И, представьте, интрига вырисовалась.
Интрига имела касательство, конечно, к деньгам и к конкуренции в этой тайно жестокой отрасли. И совершенно не дело Виктора было вступать в эту нескончаемую драку профессионалов; ему просто надо было знать, мог ли летучий ювелир и вправду устроить то, о чем говорили шепотом его коллеги, нужно ли ему было такое. И получалось, что очень даже мог, и очень даже нужно было. Чтобы Кира и те, кто за ней стоит, больше в этих краях не показывались. Чтобы с ними никто не имел дела никогда.
По словам Виктора, Кира вообще-то закупала по большей части нечто не слишком дорогостоящее, а Капе-рович будто нарочно превращал каменный мусор в дерзкие и неожиданные узоры; вот и Могок — на любом рынке там вы увидите эти рубины: ценой доллара два-три, полупрозрачные, далекие от легендарного оттенка «голубиная кровь» — они, скорее, цвета моркови… Да, Каперовичу шлют иной раз заказы и из Нью-Йорка, и тогда в ход идут совсем другие камни, и их тоже надо закупать. Но все это неважно, важно было другое — какой же ювелир откажется показать (а его гость откажется посмотреть) еще и настоящие сокровища.
Я никогда не бывал и вряд ли буду в Могоке, но я вижу эту сцену. Кира на табурете какого-то ювелира — там, в мастерских, нет роскоши в обстановке, но есть роскошь иная. Вот она сидит, нет, не в привычном голубом шелке, в чем-то дорожном цвета хаки, и с умиленной улыбкой мадонны смотрит, смотрит.
Ведь там, в Могоке, бывают не только рубины. Есть звездные сапфиры — неограненные кабошоны, в глубине которых лунно мерцает пятнышко света, иногда в виде шестилучевой звезды. Или сапфиры странного лилово-чернильного цвета, как спелая ежевика.
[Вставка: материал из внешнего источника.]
/-! ## Laser inputs (R409) -/

/-- LASER_INPUT_CHANGEOVER: the active input's light is lost, and the Lantern changes to its standby; the level is
evaluated (R26). With both inputs lost the Lantern's lanes go dark (R380). -/
def execLaserInputChangeover (l : StackIx) (s : State) : Res :=
  let onB := (lantern s l).input
  let s := modLantern l (fun q => if onB then { q with lostB := true } else { q with lostA := true }) s
  .next (evalLevel (changeLaser l s))

/-- A caller may write the Shed blocks' KW fields: Keeper firmware alone (R462); PF0's write is discarded (R7). -/
def isKeeper (c : Caller) : Bool := c == .keeper

/-- LASER_INPUT_FORCE: FORCE in LNT_CTL is a KW field; the Keeper's write changes to the standby input. -/
def execLaserInputForce (c : Caller) (l : StackIx) (s : State) : Res :=
  if isKeeper c then .next (evalLevel (changeLaser l s)) else .next s

/-! ## Wear monitors of a Lantern (R386) -/

/-- Events 0x000C and 0x000D when a WARN or an ACT threshold is reached. -/
def wearEvents (l : StackIx) (was now : BitVec 2) (s : State) : State :=
  let isl := lniOf (stackShed l)
  let s := if now.getLsbD 0 ∧ was.getLsbD 0 = false then codedD 0xC isl 0 0 l.val 0 s else s
  if now.getLsbD 1 ∧ was.getLsbD 1 = false then codedD 0xD isl 0 0 l.val 0 s else s

/-- A signed 16-bit power. -/
def powerOf (v : BitVec 16) : Int := v.toInt

/-- The calibrated power of a laser input (R415), or the design value (R416). -/
def laserRef (s : State) (l : StackIx) (j : Nat) : Int :=
  match jValue s (calibKey l (0x90 + j)) with
  | some v => powerOf (fieldLe 16 v 0 2)
  | none => Config.designLaser

/-- WARN and ACT of a laser input by its shortfall in 0.01 dB. -/
def laserFlags (s : State) (l : StackIx) (j : Nat) (p : BitVec 16) : BitVec 2 :=
  let short := laserRef s l j - powerOf p
  BitVec.ofNat 2 (bitNat (decide ((effective s 0x50000 : Int) ≤ short)) + 2 * bitNat (decide ((effective s 0x50001 : Int) ≤ short)))

/-- The laser inputs' monitors: registers, thresholds, and the change to the other input at ACT, unless that input is
lower, or 6 dB below its calibrated power (R386, R409). -/
def evalLasers (l : StackIx) (m : WearFacts) (s : State) : State :=
  let q := lantern s l
  let fa := laserFlags s l 0 m.laserA
  let fb := laserFlags s l 1 m.laserB
  let s := wearEvents l (q.laserWear.setWidth 2) fa s
  let s := wearEvents l ((q.laserWear >>> 2).setWidth 2) fb s
  let s := modLantern l (fun q => { q with
             laserA := m.laserA, laserB := m.laserB, lostA := q.lostA && fa.getLsbD 1, lostB := q.lostB && fb.getLsbD 1,
             laserWear := fa.setWidth 4 ||| (fb.setWidth 4 <<< 2) }) s
  let act := if q.input then fb.getLsbD 1 else fa.getLsbD 1
  let mine := if q.input then powerOf m.laserB else powerOf m.laserA
  let other := if q.input then powerOf m.laserA else powerOf m.laserB
  let fell := decide (600 ≤ laserRef s l (bitNat q.input) - mine)
  if (act ∧ mine ≤ other) ∨ fell then changeLaser l s else s

/-- WARN and ACT of a slice: heater share, eye margin share, bit error ratio. -/
def sliceFlags (s : State) (w : Nat × Nat × Nat) : BitVec 2 :=
  let e := effective s
  let warn := decide (e 0x50002 ≤ w.1) || decide (w.2.1 ≤ e 0x50004) || decide (e 0x50006 ≤ w.2.2)
  let act := decide (e 0x50003 ≤ w.1) || decide (w.2.1 ≤ e 0x50005) || decide (e 0x50007 ≤ w.2.2)
  BitVec.ofNat 2 (bitNat warn + 2 * bitNat act)

/-- The lane that a slice drives. -/
def sliceLane (l : Lantern) (i : Fin 36) : Option (Fin 32) :=
  ((List.range 32).map fun a => Fin.ofNat 32 a).find? fun a => laneSlice l a = i

/-- One slice's monitors: registers, thresholds, and the lane's move at ACT; a lane that reaches ACT counts in its
partner's health window (R387). -/
def evalSlice (l : StackIx) (i : Fin 36) (w : Nat × Nat × Nat) (s : State) : State :=
  let q := slice (lantern s l) i
  let f := sliceFlags s w
  let was : BitVec 2 := q.wear.setWidth 2
  let s := wearEvents l was f s
  let s := modLantern l (modSlice i fun x => { x with
    heater := BitVec.ofNat 7 w.1, eye := BitVec.ofNat 7 w.2.1, wear := (x.wear &&& 4) ||| f.setWidth 3 }) s
  if f.getLsbD 1 ∧ was.getLsbD 1 = false then
    match sliceLane (lantern s l) i with
    | some a =>
      let s := match portPartner s (lanePort l a) with
        | some (n, _) => modPartner n (fun p => { p with wActs := p.wActs + 1 }) s
        | none => s
      moveLane l a 4 false s
    | none => s
  else s

/-- The slices' monitors, in slice order. -/
def evalSlices (l : StackIx) : Nat → List (Nat × Nat × Nat) → State → State
  | _, [], s => s
  | i, w :: ws, s =>
    let st := (slice (lantern s l) (Fin.ofNat 36 i)).state
    evalSlices l (i + 1) ws (if i < 36 ∧ st ≠ 0 ∧ st ≠ 5 then evalSlice l (Fin.ofNat 36 i) w s else s)

/-- WEAR_MONITOR_EVAL (R386): every 100 ms of the LNI island, which must run. -/
def execWearMonitorEval (l : StackIx) (m : WearFacts) (s : State) : Res :=
  if islRunning s (lniOf (stackShed l)) then .next (evalSlices l 0 m.slices (evalLasers l m s)) else .next s

/-! ## CALIB_RUN (R451) -/

def cmdCalibRun : Cmd := { op := 0xD0, fields := [(0, 2)] }

/-- CALIB_RUN: the ports of the Lanterns concerned go down, and the run waits for each Lantern's completion. A Lantern
whose LNI island does not run ends the command with SERVICE_DOWN. -/
def calibRun (r : Req) (rep : Reply) (s : State) : State :=
  let one := leAt r.payload 0 1
  let l := leAt r.payload 1 1
  if 1 < one ∨ 15 < l then post rep stBadParam [] s
  else if s.calib.isSome then post rep stBusy [] s
  else if s.jnl.nvLock then nvLocked rep s
  else
    let ls : List StackIx := if one = 1 then [Fin.ofNat 16 l] else (List.range 16).map fun i => Fin.ofNat 16 i
    if ls.any (fun l => !islRunning s (lniOf (stackShed l))) then post rep stServiceDown [] s
    else
      let s := ls.foldl (fun s l => modLantern l (fun q => { q with calibrating := true }) s) s
      let ps := ls.flatMap fun l => (List.range 32).map fun a => lanePort l (Fin.ofNat 32 a)
      let s := ps.foldl (fun s p => if linkUp s p then portDown p r.now s else s) s
      { s with calib := some { reply := rep, todo := ls } }

def execCalibRun (r : Req) (s : State) : Res := .next (mbx cmdCalibRun false r (calibRun r) s)

end Sys2Proof.Machine
end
«Послушай, Саломея: у меня во дворце спрятаны драгоценности, которые даже твоя мать никогда не видела. Это необыкновенные драгоценности. У меня есть ожерелье из четырех рядов жемчуга. Эти жемчужины подобны лунам, нанизанным на серебряные лучи. Они похожи на пятьдесят лун, пойманных в золотую сеть… У меня есть два вида аметистов, черные, как виноград, и красные, как вино, разбавленное водой. У меня есть топазы, желтые, как глаза тигров, и розовые, как глаза лесного голубя, и зеленые, как глаза кошек. У меня есть опалы, которые горят словно ледяным пламенем, опалы, которые делают людей печальными и боятся темноты. У меня есть ониксы, похожие на очи мертвой женщины. У меня есть лунные камни, которые меняются вместе с луной и блекнут при виде солнца. У меня есть сапфиры размером с яйцо, голубые, как голубые цветы. У них внутри разливается море, и никогда луна не тревожит его синевы. Итак, что ты желаешь получить, Саломея? Скажи мне — и ты получишь все, что пожелаешь».
«Дай мне голову Иоканаана», — ответила ему, как известно, Саломея; наша же Кира, наверное, просто сидела молча, линза дрожала перед ее глазом — и тут на свет явилась…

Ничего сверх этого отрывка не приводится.